They are demeaned by all the me-tooers; the snouters wearing their newly described 'disabilities' like badges of honour demanding that government fawn all over them. People fighting to be more disabled than the next. And those that would indulge them.

One in three people will have some form of disability? What a pathetic prediction and pathetic acquiescence.

5 comments:

Anonymous said...

I never cease to be amazed by the large number of seemingly able bodied people brazenly displaying their orange mobility cards which allow them to park in those hallowed spaces. At the same time as I observe these cretins taking up the parking spaces as the stroll the local malls trying to fill in their boring little lives, the guy with the wheelchair on top of his car continues to cruise the block waitng for a chance to park.

Dirk

Anonymous said...

The easiest way to get a benefit, get yourself a nice little substance abuse problem. No questions asked, cradle to grave welfare.

Oswald Bastable said...

A sense of entitlement to other peoples money is a disability.

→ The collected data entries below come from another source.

-- ==== Sys2Proof/Laws/Encoding.lean ====
section
/-! SUPPORT. The fields of an encoded header and of an encoded `LEN` word (30_encoding.md rules R71, R74), and the
opcodes' bytes. -/

namespace Sys2Proof

/-- A header as a number. -/
theorem header_toNat (o : Opcode) (k : CtxNum) (imm : Pattern) :
    (header o k imm).toNat = o.toByte.toNat * 2 ^ 56 + k.toNat * 2 ^ 48 + imm.toNat := by
  have hk := k.isLt
  have hi := imm.isLt
  unfold header
  rw [BitVec.toNat_append, BitVec.toNat_append, BitVec.toNat_append]
  simp only [BitVec.ofNat_eq_ofNat, BitVec.toNat_ofNat, Nat.zero_mod, Nat.or_zero]
  rw [Nat.shiftLeft_eq, Nat.shiftLeft_eq, Nat.shiftLeft_eq]
  have h1 : o.toByte.toNat * 2 ^ 8 ||| k.toNat = o.toByte.toNat * 2 ^ 8 + k.toNat := by
    rw [Nat.mul_comm, Nat.two_pow_add_eq_or_of_lt hk]
  rw [h1]
  have h2 : (o.toByte.toNat * 2 ^ 8 + k.toNat) * 2 ^ 16 * 2 ^ 32 ||| imm.toNat
      = (o.toByte.toNat * 2 ^ 8 + k.toNat) * 2 ^ 16 * 2 ^ 32 + imm.toNat := by
    rw [Nat.mul_comm _ (2 ^ 32), Nat.two_pow_add_eq_or_of_lt hi]
  rw [h2]
  omega

theorem opcField_toNat (h : Word) : (opcField h).toNat = h.toNat / 2 ^ 56 := by
  have := h.isLt
  simp only [opcField, BitVec.extractLsb'_toNat, Nat.shiftRight_eq_div_pow]
  omega

theorem ctxField_toNat (h : Word) : (ctxField h).toNat = h.toNat / 2 ^ 48 % 2 ^ 8 := by
  simp [ctxField, BitVec.extractLsb'_toNat, Nat.shiftRight_eq_div_pow]

theorem rsvField_toNat (h : Word) : (rsvField h).toNat = h.toNat / 2 ^ 32 % 2 ^ 16 := by
  simp [rsvField, BitVec.extractLsb'_toNat, Nat.shiftRight_eq_div_pow]

theorem immField_toNat (h : Word) : (immField h).toNat = h.toNat % 2 ^ 32 := by
  simp [immField, BitVec.extractLsb'_toNat]

theorem lenField_toNat (w : Word) : (lenField w).toNat = w.toNat % 2 ^ 32 := by
  simp [lenField, BitVec.extractLsb'_toNat]

theorem lenRsvField_toNat (w : Word) : (lenRsvField w).toNat = w.toNat / 2 ^ 32 := by
  have := w.isLt
  simp only [lenRsvField, BitVec.extractLsb'_toNat, Nat.shiftRight_eq_div_pow]
  omega

@[simp] theorem opcField_header (o : Opcode) (k : CtxNum) (imm : Pattern) :
    opcField (header o k imm) = o.toByte := by
  apply BitVec.eq_of_toNat_eq
  rw [opcField_toNat, header_toNat]
  have := k.isLt; have := imm.isLt; omega

@[simp] theorem ctxField_header (o : Opcode) (k : CtxNum) (imm : Pattern) : ctxField (header o k imm) = k := by
  apply BitVec.eq_of_toNat_eq
  rw [ctxField_toNat, header_toNat]
  have := k.isLt; have := imm.isLt; omega

@[simp] theorem rsvField_header (o : Opcode) (k : CtxNum) (imm : Pattern) : rsvField (header o k imm) = 0 := by
  apply BitVec.eq_of_toNat_eq
  rw [rsvField_toNat, header_toNat]
  have := k.isLt; have := imm.isLt; simp; omega

@[simp] theorem immField_header (o : Opcode) (k : CtxNum) (imm : Pattern) : immField (header o k imm) = imm := by
  apply BitVec.eq_of_toNat_eq
  rw [immField_toNat, header_toNat]
  have := k.isLt; have := imm.isLt; omega

theorem lenWord_toNat (len : Pattern) : (lenWord len).toNat = len.toNat := by
  have := len.isLt
  simp only [lenWord, BitVec.toNat_setWidth]
  omega

@[simp] theorem lenField_lenWord (len : Pattern) : lenField (lenWord len) = len := by
  apply BitVec.eq_of_toNat_eq
  rw [lenField_toNat, lenWord_toNat]
  have := len.isLt; omega

@[simp] theorem lenRsvField_lenWord (len : Pattern) : lenRsvField (lenWord len) = 0 := by
  apply BitVec.eq_of_toNat_eq
  rw [lenRsvField_toNat, lenWord_toNat]
  have := len.isLt; simp; omega

@[simp] theorem Opcode.ofByte_toByte (o : Opcode) : Opcode.ofByte o.toByte = some o := by cases o <;> rfl

/-- The other direction: a byte that stands for an opcode is that opcode's byte (rule R76). -/
theorem Opcode.toByte_of_ofByte {b : BitVec 8} {o : Opcode} (h : Opcode.ofByte b = some o) : o.toByte = b := by
  unfold Opcode.ofByte at h
  split at h
  · cases h; simp_all [Opcode.toByte]
  split at h
  · cases h; simp_all [Opcode.toByte]
  split at h
  · cases h; simp_all [Opcode.toByte]
  split at h
  · cases h; simp_all [Opcode.toByte]
  split at h
  · cases h; simp_all [Opcode.toByte]
  · cases h

@[simp] theorem cmdLength_toByte (o : Opcode) : cmdLength o.toByte = o.words := by simp [cmdLength]

theorem cmdLength_pos (b : BitVec 8) : 1 ≤ cmdLength b := by
  unfold cmdLength
  split
  · rename_i o _; cases o <;> decide
  · decide

theorem cmdLength_le (b : BitVec 8) : cmdLength b ≤ 6 := by
  unfold cmdLength
  split
  · rename_i o _; cases o <;> decide
  · decide

/-- A header is determined by its four fields (rule R71): with `RSV` zero it is the encoder's. -/
theorem header_of_fields (o : Opcode) (h : Word) (ho : opcField h = o.toByte) (hr : rsvField h = 0) :
    header o (ctxField h) (immField h) = h := by
  apply BitVec.eq_of_toNat_eq
  have h1 := congrArg BitVec.toNat ho
  have h2 := congrArg BitVec.toNat hr
  rw [opcField_toNat] at h1
  rw [rsvField_toNat] at h2
  rw [header_toNat, ctxField_toNat, immField_toNat]
  have := h.isLt
  simp at h2
  omega

/-- A `LEN` word with `LENRSV` zero is the encoder's (rule R74). -/
theorem lenWord_of_field (w : Word) (h : lenRsvField w = 0) : lenWord (lenField w) = w := by
  apply BitVec.eq_of_toNat_eq
  have h1 := congrArg BitVec.toNat h
  rw [lenRsvField_toNat] at h1
  rw [lenWord_toNat, lenField_toNat]
  simp at h1
  omega

end Sys2Proof
end

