-- ==== Sys2Proof/Tests/Slice0.lean ====
section
/-! SUPPORT. Tests of the model against the words and numbers of spec/ (30_encoding.md rule R89; vectors V1 to V30 of the
95, 96 and 97 files), the smoke tests of `Instr.wellFormed`, and a witness for the hypotheses of each obligation. -/

open Sys2Proof Sys2Proof.Machine

namespace Sys2Proof.Tests

/-! ## Small states -/

/-- The state of an outcome; every step of this machine has one. -/
def after (o : Host.Outcome State Fault Refusal) : Option State :=
  match o with
  | .next t => some t
  | .fault _ => none
  | .refused _ => none

/-- The responses after an outcome. -/
def responses (o : Host.Outcome State Fault Refusal) : Option (List Word) := (after o).map fun t => t.rsps

/-- Context `k` after an outcome. -/
def context (o : Host.Outcome State Fault Refusal) (k : Nat) : Option Context := (after o).bind fun t => t.ctxs[k]?

/-- Straight after reset, the words `ws` in the command stream. -/
def sent (ws : List Word) : State := { State.reset with cmds := ws }

/-- After reset, an instance with words `r` in context `k`. -/
def living (k : Nat) (r : Regs) : State := { State.reset with ctxs := State.reset.ctxs.set k ⟨true, r⟩ }

/-- The words `INIT k, 1` leaves (V12). -/
def seedOne : Regs := ⟨1, 0x159A55E5, 0x049E06E9, 0x350B, 0x36A6E006⟩

/-- A header word written field by field: `OPC`, `CTX`, `RSV`, `IMM32` (rule R71). -/
def fields (opc ctx : BitVec 8) (rsv : BitVec 16) (imm : BitVec 32) : Word := opc ++ ctx ++ rsv ++ imm

/-! ## WellFormed: an ill-formed term for the one check, in each constructor that has it -/

theorem test_wellFormed_refuses_context_four :
    (Instr.init 4 1).wellFormed 4 = false ∧ (Instr.initp 4 1 2 1 0 0).wellFormed 4 = false ∧
    (Instr.step 4).wellFormed 4 = false ∧ (Instr.seq 255 1).wellFormed 4 = false ∧
    (Instr.seqp 4 1 2 1 0 0).wellFormed 4 = false ∧ (Instr.next 4).wellFormed 4 = false := by decide

theorem test_wellFormed_accepts :
    (Instr.init 3 1).wellFormed 4 = true ∧ (Instr.step 255).wellFormed 256 = true ∧
    (Instr.gen 0xFFFFFFFF 0).wellFormed 1 = true ∧ (Instr.genp 0 0 0 0 0 0).wellFormed 1 = true := by decide

/-! ## Decoding: words written bit by bit from rules R71, R72, R74, R76 -/

theorem test_decode_init :
    decode 4 [fields 0b00000001 0b00000001 0b0000000000000000 0b00000000000000000000000000101010] =
      .command (.init 1 42) [] := by decide

theorem test_decode_initp :
    decode 4 [fields 0b00000010 0b00000010 0b0000000000000000 0b00000000000000000000000000000111, 11, 12, 13, 14, 15] =
      .command (.initp 2 7 11 12 13 14) [15] := by decide

theorem test_decode_step :
    decode 4 [fields 0b00000011 0b00000011 0b0000000000000000 0b00000000000000000000000000000000] =
      .command (.step 3) [] := by decide

theorem test_decode_gen :
    decode 4 [fields 0b00000100 0b00000000 0b0000000000000000 0b00000000000000000000000000101010,
      (0b00000000000000000000000000000000 : BitVec 32) ++ (0b10000000000000000000000000000011 : BitVec 32)] =
      .command (.gen 0x80000003 42) [] := by decide

theorem test_decode_genp :
    decode 4 [fields 0b00000101 0b00000000 0b0000000000000000 0b11111111111111111111111111111111,
      (0b00000000000000000000000000000000 : BitVec 32) ++ (0b00000000000000000000000000000010 : BitVec 32),
      21, 22, 23, 24] = .command (.genp 2 0xFFFFFFFF 21 22 23 24) [] := by decide

/-- R88: the words of SEQ, SEQP and NEXT are those of INIT, INITP and STEP, and decode to them. -/
theorem test_decode_pseudo :
    decode 4 (encode (.seq 1 42)) = .command (.init 1 42) [] ∧
    decode 4 (encode (.seqp 0 5 7 6 1 2)) = .command (.initp 0 5 7 6 1 2) [] ∧
    decode 4 (encode (.next 1)) = .command (.step 1) [] ∧
    encode (.seq 1 42) = [0x010100000000002A] ∧ encode (.next 1) = [0x0301000000000000] := by decide

/-- V18, conditions (a) and (b), with the words each consumes. -/
theorem test_illegal_opcode_and_reserved :
    decode 4 [0, 9] = .illegal .unknownOpcode [9] ∧
    decode 4 [0xFFFFFFFFFFFFFFFF] = .illegal .unknownOpcode [] ∧
    decode 4 [0x0600000000000000] = .illegal .unknownOpcode [] ∧
    decode 4 [0x0100000100000001] = .illegal .reservedNotZero [] ∧
    decode 4 [0x0300800000000000] = .illegal .reservedNotZero [] ∧
    decode 4 [0x0200800000000001, 2, 1, 5, 6, 9] = .illegal .reservedNotZero [9] := by decide

/-- V18, conditions (c) to (f), with the words each consumes, and its two remarks on `NCTX`. -/
theorem test_illegal_fields :
    decode 4 [0x0104000000000001] = .illegal .contextOutOfRange [] ∧
    decode 4 [0x03FF000000000000] = .illegal .contextOutOfRange [] ∧
    decode 4 [0x0204000000000001, 2, 1, 5, 6, 9] = .illegal .contextOutOfRange [9] ∧
    decode 4 [0x040100000000002A, 3, 9] = .illegal .contextNotZero [9] ∧
    decode 4 [0x0501000000000001, 2, 2, 1, 5, 6, 9] = .illegal .contextNotZero [9] ∧
    decode 4 [0x0300000000000001] = .illegal .immediateNotZero [] ∧
    decode 4 [0x040000000000002A, 0x0000000100000003] = .illegal .lengthReservedNotZero [] ∧
    decode 4 [0x040000000000002A, 0xFFFFFFFFFFFFFFFF] = .illegal .lengthReservedNotZero [] ∧
    decode 4 [0x0500000000000001, 0x8000000000000002, 2, 1, 5, 6] = .illegal .lengthReservedNotZero [] ∧
    decode 1 [0x0301000000000000] = .illegal .contextOutOfRange [] ∧
    decode 256 [0x03FF000000000000] = .command (.step 255) [] := by decide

Unlike physical or other mental disabilities- this IS one to be ashamed of having!

Anonymous said...

lets notforget, the very people who stand in judgement and decide who gets a benefit or not, are the very people who need those on benefits so they can justify their jobs in the benefit industry. Is this catch 22?

Dirk

Sally said...

Great opinion piece of David Cowen http://www.nbr.co.nz/opinion/david-cohen/the-end-siege

"One guy with a gun, unemployed for the past 20 years and a known dope fiend,..."


I tried to post the following comment but the nbr spam filter blocked it.

So many lessons to be learnt by our officials, editors etc.

Interesting programme on TV last night - about a bank that is lending money to Kenyans living on a few dollars a day or less — people long considered too risky and too poor for banks to consider — a bank called Equity Bank has managed to build itself into the third biggest bank in the country, with 3 million customers.

Savings accounts are free and loans for less than $10 are available at relatively low interest rates.

http://www.globalpost.com/dispatch/kenya/090114/kenya-banks-farmers

A lesson here for our cradle to the grave welfare society about self-reliance.